Curate AudioProcess DataASR Inference

NeMo ASR Models

View as Markdown

Use NeMo Framework’s automatic speech recognition models for transcription in your audio curation pipelines. This guide covers basic usage and configuration.

Model Selection

NeMo Framework provides pre-trained ASR models through the Hugging Face model hub.
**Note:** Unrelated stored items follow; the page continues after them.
-- ==== Sys2Proof/Tests/Slice0.lean ====
section
/-! SUPPORT. Tests of one step or one decoding each, on small states, with expected results from 95_test_vectors.md and
30_encoding.md (each docstring names the vector or rule), and for every statement with hypotheses a witness that meets
them. MAX_PIXELS is 8 here, as in 95. -/

namespace Sys2Proof.Machine.Tests

/-! ## Well-formedness (R64): each check, and an ill-formed term it refuses -/

theorem test_wellFormed_no_colours_for_positive_count : HostCmd.wellFormed (.update (some []) 1) = false := by decide
theorem test_wellFormed_too_few_colours : HostCmd.wellFormed (.update (some [0x00FF00]) 2) = false := by decide
theorem test_wellFormed_too_many_colours : Instr.wellFormed (.update (some [0, 0]) 1) = false := by decide
theorem test_wellFormed_colours_for_zero_count : HostCmd.wellFormed (.update (some [0]) 0) = false := by decide
theorem test_wellFormed_colours_for_negative_count : Instr.wellFormed (.update (some [0]) 0xFFFFFFFF) = false := by decide
theorem test_malformed_term_refused : checkTerms [.init, .update (some [0]) 2] = .error .malformed := by decide

theorem witness_wellFormed_null : Instr.wellFormed (.update none 0x80000000) = true := by decide
theorem witness_wellFormed_one : Instr.wellFormed (.update (some [0xFFFFFF]) 1) = true := by decide
theorem witness_wellFormed_zero : Instr.wellFormed (.update (some []) 0) = true := by decide

/-! ## Decoding: every row's word, written out from R58, R61 and R67 -/

theorem test_decode_init : decode [0b00000001000000000000000000000000] = .ok (.init, []) := by decide
theorem test_decode_update : decode [0b00000010000000000000000000000000, 0b00000000000000000000000000000001,
    0b10101011000000001111111100000000] = .ok (.update (some [0x00FF00]) 1, []) := by decide
theorem test_decode_update_null : decode [0b00000010000000000000000000000001, 0b00000000000000000000000000000101] =
    .ok (.update none 5, []) := by decide
theorem test_decode_fgCheck : decode [0b10000000000000000000000000000000] = .ok (.fgCheck, []) := by decide
theorem test_decode_fgDrain : decode [0b10000001000000000000000000000000] = .ok (.fgDrain, []) := by decide
theorem test_decode_fgPrepare : decode [0b10000010000000000000000000000000] = .ok (.fgPrepare, []) := by decide
theorem test_decode_fgEncode : decode [0b10000011000000000000000000000000] = .ok (.fgEncode, []) := by decide
theorem test_decode_fgGapwait : decode [0b10000100000000000000000000000000] = .ok (.fgGapwait, []) := by decide
theorem test_decode_fgArm : decode [0b10000101000000000000000000000000] = .ok (.fgArm, []) := by decide
theorem test_decode_fgReturn : decode [0b10000110000000000000000000000010] = .ok (.fgReturn 0x02, []) := by decide
theorem test_decode_dmaSend : decode [0b10010000000000000000000011111110] = .ok (.dmaSend 0xFE, []) := by decide
theorem test_decode_dmaComplete : decode [0b10010001000000000000000000000000] = .ok (.dmaComplete, []) := by decide
theorem test_decode_irqCompletion : decode [0b10100000000000000000000000000000] = .ok (.irqCompletion, []) := by decide
theorem test_decode_timerTick : decode [0b10110000000000000000000000000000] = .ok (.timerTick, []) := by decide
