-- ==== Sys2Proof/Machine/Delimiters.lean ====
section
/-! DEFINITION. The meanings of STX, ETX.WAIT and ETX (42_frame_fsm.md R131 to R133). -/

namespace Sys2Proof.Machine

/-- R131, the resets: the decoder, the section cursor, the Frame Buffer's registers; then Init. The
bytes of `fb` are not cleared. -/
def startFrame (s : State) : State :=
  (((((((hexReset s).setSc 0).setTy .unknown).setWc 0).setIdx0 0).setIdx1 0).setIdx2 0).setSt .init

/-- R131: STX mid-frame reports the partial buffer; in Wait it reports nothing. -/
def execStx (s : State) : Out :=
  whenSelected .stx s <|
    .next (startFrame (if s.st = .wait then s else s.emit (.partialFrame s.st)))

/-- R132: ETX in Wait has no effect. -/
def execEtxWait (s : State) : Out := whenSelected .etxWait s (.next s)

/-- R133: frame end: `st <- Wait`, then the dispatch. -/
def execEtx (s : State) : Out := whenSelected .etx s (dispatch (s.setSt .wait))

end Sys2Proof.Machine
end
For the complete list of available models and their specifications, refer to the NeMo Framework ASR documentation.

Example Model Usage

1# Example using a test-verified model
2example_model = "nvidia/parakeet-tdt-0.6b-v2"
3
4# For production use, select appropriate models from:
5# https://docs.nvidia.com/nemo-framework/user-guide/latest/nemotoolkit/asr/all_chkpt.html

Basic Usage

Simple ASR Inference

1from nemo_curator.stages.audio.inference.asr_nemo import InferenceAsrNemoStage
2from nemo_curator.stages.resources import Resources
3
4# Create ASR inference stage with a model from NeMo Framework
5asr_stage = InferenceAsrNemoStage(
6 model_name="your_chosen_model_name", # Select from NeMo Framework docs
7 filepath_key="audio_filepath",
8 pred_text_key="pred_text"
9)
10
11# Configure for GPU processing
12asr_stage = asr_stage.with_(
13 resources=Resources(gpus=1.0),
14 batch_size=16
15)

Custom Configuration

1# Example with custom field names
2custom_asr = InferenceAsrNemoStage(
3 model_name="your_chosen_model_name",
4 filepath_key="custom_audio_path",
5 pred_text_key="transcription"
6).with_(
7 batch_size=32,
8 resources=Resources(cpus=4.0, gpus=1.0)
9)

Model Caching

Models are automatically downloaded and cached when first loaded:

1# Models are cached automatically on first use
2asr_stage = InferenceAsrNemoStage(model_name="your_chosen_model_name")
3
4# The setup() method handles model downloading and caching
5asr_stage.setup()

Resource Configuration

Configure GPU and CPU resources based on your hardware:

1from nemo_curator.stages.resources import Resources
2
3# Single GPU configuration
4asr_stage = InferenceAsrNemoStage(
5 model_name="your_chosen_model_name"
6).with_(
7 resources=Resources(
8 cpus=4.0,
9 gpu_memory_gb=8.0 # Adjust based on your model's requirements
10 ),
11 batch_size=16
12)
13
14# Multi-GPU configuration
15multi_gpu_stage = InferenceAsrNemoStage(
16 model_name="your_chosen_model_name"
17).with_(
18 resources=Resources(
19 cpus=8.0,
20 gpus=2.0 # Use 2 GPUs
21 ),
22 batch_size=32
23)

Resource requirements vary by model. Test with your specific model to determine optimal settings.